Réduction du prix de 320 médicaments, une étape importante pour soutenir l’accès aux traitements tout en garantissant les intérêts des professionnels

Réduction du prix de 320 médicaments, une étape importante pour soutenir l’accès aux traitements tout en garantissant les intérêts des professionnels

La réduction du prix d’environ 320 médicaments, annoncée mercredi par le ministre de la Santé, constitue une étape importante sur la voie de la consolidation du droit constitutionnel d’accès aux soins de santé par le biais de l’amélioration de l’accès des marocains au traitement à des prix abordables, tout en préservant les intérêts des pharmaciens.

Cette décision a été prise suite à plusieurs réunions de concertation avec les instances professionnelles de ce secteur, notamment la Fédération nationale des syndicats des pharmaciens du Maroc (FNSPM), le conseil national de l’Ordre des Médecins, l’Association marocaine de l’industrie pharmaceutique et l’Association marocaine des distributeurs pharmaceutiques.

Ces réunions ont été marquées par un « esprit de citoyenneté et de responsabilité » en vue de trouver une solution consensuelle à la réduction des prix des médicaments qui prend en compte le pouvoir d’achat des citoyens mais également en assurant une marge de bénéfice garantissant l’équilibre financier des pharmacies.

Pour réduire le prix des médicaments, les parties concernées avaient adopté une approche participative et un dialogue responsable qui a donné ses fruits malgré les contraintes que connaît le secteur pharmaceutique au Maroc.

Le président de la FNSPM, Oualid Amri, a indiqué à la MAP que la décision de baisser les prix des médicaments concerne essentiellement le traitement de certaines maladies graves et chroniques dont le prix dépassent 500 DH.

Ces médicaments, prescrits pour le traitement du cancer, des maladies cardiovasculaires et des infections, ou celles touchant l’appareil digestif, les glandes et le système nerveux, ainsi que ceux se rapportant à l’anesthésie et à la réanimation, « n’ont pas de génériques », a-t-il précisé, ajoutant qu’un nombre important de Marocains vont bénéficier de cette baisse.

Pour la réussite de cette initiative citoyenne, la fédération envisage de réduire sa marge de bénéfices sur ces médicaments en vue d’apporter une solution aux prix élevés des traitements au Maroc à travers un accord consensuel garantissant une marge de bénéfice pour l’équilibre financier des pharmacies et prenant en compte le pouvoir d’achat des citoyens, a-t-il dit.

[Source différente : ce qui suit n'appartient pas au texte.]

-- ==== Sys2Proof/Machine/MulDiv.lean ====
section
/-! DEFINITION. Multiplication and division (spec/43_m.md R290 to R298). -/

namespace Sys2Proof.Machine

/-- The high half of a 64-bit product. -/
def highWord (v : BitVec 64) : Word := v.extractLsb' 32 32

/-- Signed division with its two special cases (R295). -/
def divSigned (a b : Word) : Word :=
  if b = 0 then 0xFFFFFFFF
  else if a = 0x80000000 ∧ b = 0xFFFFFFFF then 0x80000000
  else BitVec.ofInt 32 (a.toInt.tdiv b.toInt)

/-- Signed remainder with its two special cases; the sign is the dividend's (R297). -/
def remSigned (a b : Word) : Word :=
  if b = 0 then a
  else if a = 0x80000000 ∧ b = 0xFFFFFFFF then 0
  else BitVec.ofInt 32 (a.toInt - b.toInt * a.toInt.tdiv b.toInt)

/-- Unsigned division (R296). -/
def divUnsigned (a b : Word) : Word := if b = 0 then 0xFFFFFFFF else BitVec.ofNat 32 (a.toNat / b.toNat)

/-- Unsigned remainder (R298). -/
def remUnsigned (a b : Word) : Word := if b = 0 then a else BitVec.ofNat 32 (a.toNat % b.toNat)

/-- `mul` (R291). -/
def execMul (rd rs1 rs2 : Reg) (s : State) : Outcome := s.retire rd (s.readReg rs1 * s.readReg rs2) 4

/-- `mulh` (R292). -/
def execMulh (rd rs1 rs2 : Reg) (s : State) : Outcome :=
  s.retire rd (highWord ((s.readReg rs1).signExtend 64 * (s.readReg rs2).signExtend 64)) 4

/-- `mulhsu` (R293). -/
def execMulhsu (rd rs1 rs2 : Reg) (s : State) : Outcome :=
  s.retire rd (highWord ((s.readReg rs1).signExtend 64 * (s.readReg rs2).zeroExtend 64)) 4

/-- `mulhu` (R294). -/
def execMulhu (rd rs1 rs2 : Reg) (s : State) : Outcome :=
  s.retire rd (highWord ((s.readReg rs1).zeroExtend 64 * (s.readReg rs2).zeroExtend 64)) 4

/-- `div` (R295). -/
def execDiv (rd rs1 rs2 : Reg) (s : State) : Outcome := s.retire rd (divSigned (s.readReg rs1) (s.readReg rs2)) 4

/-- `divu` (R296). -/
def execDivu (rd rs1 rs2 : Reg) (s : State) : Outcome := s.retire rd (divUnsigned (s.readReg rs1) (s.readReg rs2)) 4

/-- `rem` (R297). -/
def execRem (rd rs1 rs2 : Reg) (s : State) : Outcome := s.retire rd (remSigned (s.readReg rs1) (s.readReg rs2)) 4

/-- `remu` (R298). -/
def execRemu (rd rs1 rs2 : Reg) (s : State) : Outcome := s.retire rd (remUnsigned (s.readReg rs1) (s.readReg rs2)) 4

end Sys2Proof.Machine
end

Par ailleurs, M. Amri a souligné que la fédération va poursuivre, à partir de la semaine prochaine, ses concertations et ses réunions avec la commission ministérielle, mise en place par le département de la santé en vue d’examiner la situation des pharmaciens et la révision de la politique pharmaceutique au Maroc, dans la perspective d’une deuxième baisse qui sera suivie par la promulgation d’un arrêté permettant la révision des prix d’un nombre important de médicaments en vue de faciliter l’accès des traitements aux citoyens.

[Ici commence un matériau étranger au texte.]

/-- On V3A, lr.w at an address that passes the checks and reaches memory writes the word to rd and holds a reservation
of that address, whatever was reserved before; nothing else changes but the pc. On V3A, at an aligned address: with
a reservation of exactly that address whose validity is certain, and an access that passes the checks and reaches
memory, sc.w stores rs2 there and writes 0 to rd; with one whose validity the spec does not define it does that, or
writes 1 to rd and stores nothing; with no reservation, or one of another address, it writes 1 to rd and stores
nothing. In every case no reservation is left and nothing else changes but the pc. Stated for memory in its
canonical form. That an sc.w that fails its reservation test makes no check but that of alignment, so that it
completes at any aligned address, is the model's choice (log entry 9): the spec is silent. -/
def Obligations.LoadReservedStoreConditional : Prop :=
  (∀ (s : State) (aq rl : Bool) (rd rs1 : Reg), s.cfg.model = .v3a →
     let a := s.readReg rs1
     ReachesMemory s .load .word a →
     ∃ t, exec (.lrW aq rl rd rs1) s = .next t ∧ WritesReg s t rd (wordAt s a) ∧ t.pc = s.pc + 4 ∧
       t.resv = some ⟨a, true⟩ ∧ SameMemory s t ∧ t = { s with regs := t.regs, pc := t.pc, resv := t.resv }) ∧
  (∀ (s : State) (aq rl : Bool) (rd rs1 rs2 : Reg), s.cfg.model = .v3a → MemoryCanonical s →
     let a := s.readReg rs1
     (s.resv = some ⟨a, true⟩ → ReachesMemory s .store .word a →
       ∃ t, exec (.scW aq rl rd rs2 rs1) s = .next t ∧ WritesReg s t rd 0 ∧
         WritesBytes s t a (bytesOfWord (s.readReg rs2)) ∧ t.pc = s.pc + 4 ∧ t.resv = none ∧
         t = { s with regs := t.regs, pc := t.pc, mem := t.mem, stale := t.stale, resv := none }) ∧
     (a.toNat % 4 = 0 → (∀ r, s.resv = some r → r.addr ≠ a) →
       ∃ t, exec (.scW aq rl rd rs2 rs1) s = .next t ∧ WritesReg s t rd 1 ∧ SameMemory s t ∧ t.pc = s.pc + 4 ∧
         t = { s with regs := t.regs, pc := t.pc, resv := none }) ∧
     (s.resv = some ⟨a, false⟩ → ReachesMemory s .store .word a →
       ∃ t, exec (.scW aq rl rd rs2 rs1) s = .next t ∧ t.pc = s.pc + 4 ∧ t.resv = none ∧
         ((WritesReg s t rd 0 ∧ WritesBytes s t a (bytesOfWord (s.readReg rs2))) ∨
           (WritesReg s t rd 1 ∧ SameMemory s t)) ∧
         t = { s with
           regs := t.regs
           pc := t.pc
           mem := t.mem
           stale := t.stale
           resv := none
           freeIndex := t.freeIndex }))

/-- On V3A, each AMO at an address that passes the checks and reaches memory writes the old word to rd and stores the
combination of the old word and rs2 (swap, sum, exclusive or, and, or, signed and unsigned minimum and maximum),
both computed from the registers before rd is written; every byte outside the word reads as before and a reservation
of another word is kept, and nothing else changes but the pc, a reservation of the word itself and what a fetch may
still see. Stated for memory in its canonical form. -/
def Obligations.AtomicUpdates : Prop :=
  ∀ (s : State) (aq rl : Bool) (rd rs1 rs2 : Reg), s.cfg.model = .v3a → MemoryCanonical s →
    let a := s.readReg rs1
    let t := wordAt s a
    let v := s.readReg rs2
    ReachesMemory s .amo .word a →
    Updates (.amoswapW aq rl rd rs2 rs1) s rd a v ∧
    Updates (.amoaddW aq rl rd rs2 rs1) s rd a (t + v) ∧
    Updates (.amoxorW aq rl rd rs2 rs1) s rd a (t ^^^ v) ∧
    Updates (.amoandW aq rl rd rs2 rs1) s rd a (t &&& v) ∧
    Updates (.amoorW aq rl rd rs2 rs1) s rd a (t ||| v) ∧
    Updates (.amominW aq rl rd rs2 rs1) s rd a (BitVec.ofInt 32 (Min.min t.toInt v.toInt)) ∧
    Updates (.amomaxW aq rl rd rs2 rs1) s rd a (BitVec.ofInt 32 (Max.max t.toInt v.toInt)) ∧
    Updates (.amominuW aq rl rd rs2 rs1) s rd a (BitVec.ofNat 32 (Min.min t.toNat v.toNat)) ∧
    Updates (.amomaxuW aq rl rd rs2 rs1) s rd a (BitVec.ofNat 32 (Max.max t.toNat v.toNat))

/-- Outside debug mode, where a trap can be entered: on V3B and V3C every instruction of the A extension, and on V3A or
without the sub-extension every instruction of Zba, Zbb, Zbc and Zbs, takes IllegalInstruction with its own word in
mtval; no register, no memory byte and nothing else changes. -/
def Obligations.AbsentExtensionsTrap : Prop :=
  ∀ (s : State) (aq rl : Bool) (rd rs1 rs2 : Reg) (k : BitVec 5), s.dbg = .running →
    (s.cfg.model ≠ .v3a →
      ∀ i ∈ [Instr.lrW aq rl rd rs1, .scW aq rl rd rs2 rs1, .amoswapW aq rl rd rs2 rs1,
          .amoaddW aq rl rd rs2 rs1, .amoxorW aq rl rd rs2 rs1, .amoandW aq rl rd rs2 rs1,
          .amoorW aq rl rd rs2 rs1, .amominW aq rl rd rs2 rs1, .amomaxW aq rl rd rs2 rs1,
          .amominuW aq rl rd rs2 rs1, .amomaxuW aq rl rd rs2 rs1],
        Traps i s (.illegalInstruction (encode i).bits)) ∧
    (s.cfg.model = .v3a ∨ s.cfg.zba = false →
      ∀ i ∈ [Instr.sh1add rd rs1 rs2, .sh2add rd rs1 rs2, .sh3add rd rs1 rs2],
        Traps i s (.illegalInstruction (encode i).bits)) ∧
    (s.cfg.model = .v3a ∨ s.cfg.zbb = false →
      ∀ i ∈ [Instr.andn rd rs1 rs2, .orn rd rs1 rs2, .xnor rd rs1 rs2, .clz rd rs1, .ctz rd rs1,
          .cpop rd rs1, .max rd rs1 rs2, .maxu rd rs1 rs2, .min rd rs1 rs2, .minu rd rs1 rs2, .sextB rd rs1,
          .sextH rd rs1, .zextH rd rs1, .rol rd rs1 rs2, .ror rd rs1 rs2, .rori rd rs1 k, .orcB rd rs1,
          .rev8 rd rs1],
        Traps i s (.illegalInstruction (encode i).bits)) ∧
    (s.cfg.model = .v3a ∨ s.cfg.zbc = false →
      ∀ i ∈ [Instr.clmul rd rs1 rs2, .clmulh rd rs1 rs2, .clmulr rd rs1 rs2],
        Traps i s (.illegalInstruction (encode i).bits)) ∧
    (s.cfg.model = .v3a ∨ s.cfg.zbs = false →
      ∀ i ∈ [Instr.bclr rd rs1 rs2, .bclri rd rs1 k, .bext rd rs1 rs2, .bexti rd rs1 k, .binv rd rs1 rs2,
          .binvi rd rs1 k, .bset rd rs1 rs2, .bseti rd rs1 k],
        Traps i s (.illegalInstruction (encode i).bits))

/-- With Zba on V3B or V3C, sh1add, sh2add and sh3add write rs2 plus twice, four times or eight times rs1 modulo 2^32;
nothing else changes but the pc. With Zbc on V3B or V3C, bit j of clmul is bit j, of clmulh bit j + 32 and of clmulr
bit j + 31 of the 64-bit carry-less product, whose bit n is the exclusive or over k of bit k of rs2 and bit n - k of
rs1; nothing else changes but the pc. -/
def Obligations.AddressSumsAndCarrylessProducts : Prop :=
  (∀ (s : State) (rd rs1 rs2 : Reg), s.cfg.model ≠ .v3a → s.cfg.zba = true →
     Completes (.sh1add rd rs1 rs2) s rd (s.readReg rs2 + 2 * s.readReg rs1) (s.pc + 4) ∧
     Completes (.sh2add rd rs1 rs2) s rd (s.readReg rs2 + 4 * s.readReg rs1) (s.pc + 4) ∧
     Completes (.sh3add rd rs1 rs2) s rd (s.readReg rs2 + 8 * s.readReg rs1) (s.pc + 4)) ∧
  (∀ (s : State) (rd rs1 rs2 : Reg), s.cfg.model ≠ .v3a → s.cfg.zbc = true →
     let a := s.readReg rs1
     let b := s.readReg rs2
     (∃ v : Word, Completes (.clmul rd rs1 rs2) s rd v (s.pc + 4) ∧
       ∀ j, j < 32 → v.getLsbD j = clmulBit a b j) ∧
     (∃ v : Word, Completes (.clmulh rd rs1 rs2) s rd v (s.pc + 4) ∧
       ∀ j, j < 32 → v.getLsbD j = clmulBit a b (j + 32)) ∧
     (∃ v : Word, Completes (.clmulr rd rs1 rs2) s rd v (s.pc + 4) ∧
       ∀ j, j < 32 → v.getLsbD j = clmulBit a b (j + 31)))

/-- With Zbb on V3B or V3C, bit j of the result of andn, orn and xnor is the and, or or equality of bit j of rs1 with
the inverse (or equality) of bit j of rs2; max and min write the larger and smaller operand as signed numbers, maxu
and minu as unsigned ones; nothing else changes but the pc. With Zbb on V3B or V3C, clz writes the number of 0 bits
above the highest 1 bit, ctz the number below the lowest 1 bit, each 32 for the value 0, and cpop the number of 1
bits; nothing else changes but the pc. -/
def Obligations.LogicExtremesAndCounts : Prop :=
  (∀ (s : State) (rd rs1 rs2 : Reg), s.cfg.model ≠ .v3a → s.cfg.zbb = true →
     let a := s.readReg rs1
     let b := s.readReg rs2
     (∃ v : Word, Completes (.andn rd rs1 rs2) s rd v (s.pc + 4) ∧
       ∀ j, j < 32 → v.getLsbD j = (a.getLsbD j && !b.getLsbD j)) ∧
     (∃ v : Word, Completes (.orn rd rs1 rs2) s rd v (s.pc + 4) ∧
       ∀ j, j < 32 → v.getLsbD j = (a.getLsbD j || !b.getLsbD j)) ∧
     (∃ v : Word, Completes (.xnor rd rs1 rs2) s rd v (s.pc + 4) ∧
       ∀ j, j < 32 → v.getLsbD j = (a.getLsbD j == b.getLsbD j)) ∧
     Completes (.max rd rs1 rs2) s rd (BitVec.ofInt 32 (Max.max a.toInt b.toInt)) (s.pc + 4) ∧
     Completes (.maxu rd rs1 rs2) s rd (BitVec.ofNat 32 (Max.max a.toNat b.toNat)) (s.pc + 4) ∧
     Completes (.min rd rs1 rs2) s rd (BitVec.ofInt 32 (Min.min a.toInt b.toInt)) (s.pc + 4) ∧
     Completes (.minu rd rs1 rs2) s rd (BitVec.ofNat 32 (Min.min a.toNat b.toNat)) (s.pc + 4)) ∧
  (∀ (s : State) (rd rs1 : Reg), s.cfg.model ≠ .v3a → s.cfg.zbb = true →
     let a := s.readReg rs1
     (∃ n, n ≤ 32 ∧ Completes (.clz rd rs1) s rd (BitVec.ofNat 32 n) (s.pc + 4) ∧
       (∀ j, j < n → a.getLsbD (31 - j) = false) ∧ (n < 32 → a.getLsbD (31 - n) = true)) ∧
     (∃ n, n ≤ 32 ∧ Completes (.ctz rd rs1) s rd (BitVec.ofNat 32 n) (s.pc + 4) ∧
       (∀ j, j < n → a.getLsbD j = false) ∧ (n < 32 → a.getLsbD n = true)) ∧
     Completes (.cpop rd rs1) s rd (BitVec.ofNat 32 ((List.range 32).filter fun j => a.getLsbD j).length) (s.pc + 4))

La deuxième étape, a-t-il poursuivi, concernera les médicaments ayant des génériques.

Pour sa part, le chef de service à la direction des médicaments et de la pharmacie au ministère de la santé, Abdelhakim Zelim a indiqué que cette baisse de 50 pc comprend les médicaments couteux largement utilisés pour le traitement des maladies chroniques, ce qui aura un impact positif dans la prise en charge de ces maladies, ajoutant que cette réduction n’affectera pas la qualité des médicaments vendus dans les pharmacies du Royaume.

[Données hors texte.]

-- ==== Sys2Proof/Laws/State.lean ====
section
/-! SUPPORT. What each small update of the state does to each field: one lemma a field and update, so that no proof
unfolds a record update. -/

namespace Sys2Proof.Machine

@[simp] theorem State.setPc_cfg (s : State) (a : Word) : (s.setPc a).cfg = s.cfg := rfl
@[simp] theorem State.setPc_regs (s : State) (a : Word) : (s.setPc a).regs = s.regs := rfl
@[simp] theorem State.setPc_pc (s : State) (a : Word) : (s.setPc a).pc = a := rfl
@[simp] theorem State.setPc_priv (s : State) (a : Word) : (s.setPc a).priv = s.priv := rfl
@[simp] theorem State.setPc_csr (s : State) (a : Word) : (s.setPc a).csr = s.csr := rfl
@[simp] theorem State.setPc_mem (s : State) (a : Word) : (s.setPc a).mem = s.mem := rfl
@[simp] theorem State.setPc_stale (s : State) (a : Word) : (s.setPc a).stale = s.stale := rfl
@[simp] theorem State.setPc_resv (s : State) (a : Word) : (s.setPc a).resv = s.resv := rfl
@[simp] theorem State.setPc_pfic (s : State) (a : Word) : (s.setPc a).pfic = s.pfic := rfl
@[simp] theorem State.setPc_stk (s : State) (a : Word) : (s.setPc a).stk = s.stk := rfl
@[simp] theorem State.setPc_hpe (s : State) (a : Word) : (s.setPc a).hpe = s.hpe := rfl
@[simp] theorem State.setPc_handlers (s : State) (a : Word) : (s.setPc a).handlers = s.handlers := rfl
@[simp] theorem State.setPc_sleep (s : State) (a : Word) : (s.setPc a).sleep = s.sleep := rfl
@[simp] theorem State.setPc_eventLatch (s : State) (a : Word) : (s.setPc a).eventLatch = s.eventLatch := rfl
@[simp] theorem State.setPc_locked (s : State) (a : Word) : (s.setPc a).locked = s.locked := rfl
@[simp] theorem State.setPc_dbg (s : State) (a : Word) : (s.setPc a).dbg = s.dbg := rfl
@[simp] theorem State.setPc_dm (s : State) (a : Word) : (s.setPc a).dm = s.dm := rfl
@[simp] theorem State.setPc_inputs (s : State) (a : Word) : (s.setPc a).inputs = s.inputs := rfl
@[simp] theorem State.setPc_freeIndex (s : State) (a : Word) : (s.setPc a).freeIndex = s.freeIndex := rfl

@[simp] theorem State.advance_cfg (s : State) (len : Word) : (s.advance len).cfg = s.cfg := rfl
@[simp] theorem State.advance_regs (s : State) (len : Word) : (s.advance len).regs = s.regs := rfl
@[simp] theorem State.advance_pc (s : State) (len : Word) : (s.advance len).pc = s.pc + len := rfl
@[simp] theorem State.advance_priv (s : State) (len : Word) : (s.advance len).priv = s.priv := rfl
@[simp] theorem State.advance_csr (s : State) (len : Word) : (s.advance len).csr = s.csr := rfl
@[simp] theorem State.advance_mem (s : State) (len : Word) : (s.advance len).mem = s.mem := rfl
@[simp] theorem State.advance_stale (s : State) (len : Word) : (s.advance len).stale = s.stale := rfl
@[simp] theorem State.advance_resv (s : State) (len : Word) : (s.advance len).resv = s.resv := rfl
@[simp] theorem State.advance_pfic (s : State) (len : Word) : (s.advance len).pfic = s.pfic := rfl
@[simp] theorem State.advance_stk (s : State) (len : Word) : (s.advance len).stk = s.stk := rfl
@[simp] theorem State.advance_hpe (s : State) (len : Word) : (s.advance len).hpe = s.hpe := rfl
@[simp] theorem State.advance_handlers (s : State) (len : Word) : (s.advance len).handlers = s.handlers := rfl
@[simp] theorem State.advance_sleep (s : State) (len : Word) : (s.advance len).sleep = s.sleep := rfl
@[simp] theorem State.advance_eventLatch (s : State) (len : Word) : (s.advance len).eventLatch = s.eventLatch := rfl
@[simp] theorem State.advance_locked (s : State) (len : Word) : (s.advance len).locked = s.locked := rfl
@[simp] theorem State.advance_dbg (s : State) (len : Word) : (s.advance len).dbg = s.dbg := rfl
@[simp] theorem State.advance_dm (s : State) (len : Word) : (s.advance len).dm = s.dm := rfl
@[simp] theorem State.advance_inputs (s : State) (len : Word) : (s.advance len).inputs = s.inputs := rfl
@[simp] theorem State.advance_freeIndex (s : State) (len : Word) : (s.advance len).freeIndex = s.freeIndex := rfl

Lors des réunions qui ont précédé la prise de cette décision, les pharmaciens marocains à travers leurs différentes instances représentatives ont démontré un esprit patriotique, fait preuve de sens de responsabilité et exprimé leur volonté de trouver une formule consensuelle garantissant leur droit et une marge de bénéfices raisonnables qui aille de pair avec le pouvoir d’achat des marocains.

Cette décision « positive », devra être accompagnée d’autres mesures importantes notamment la révision, en consultation avec les professionnels, de la loi réglementant les prix des médicaments en vigueur depuis 1969 et qui est « tombée en désuétude ».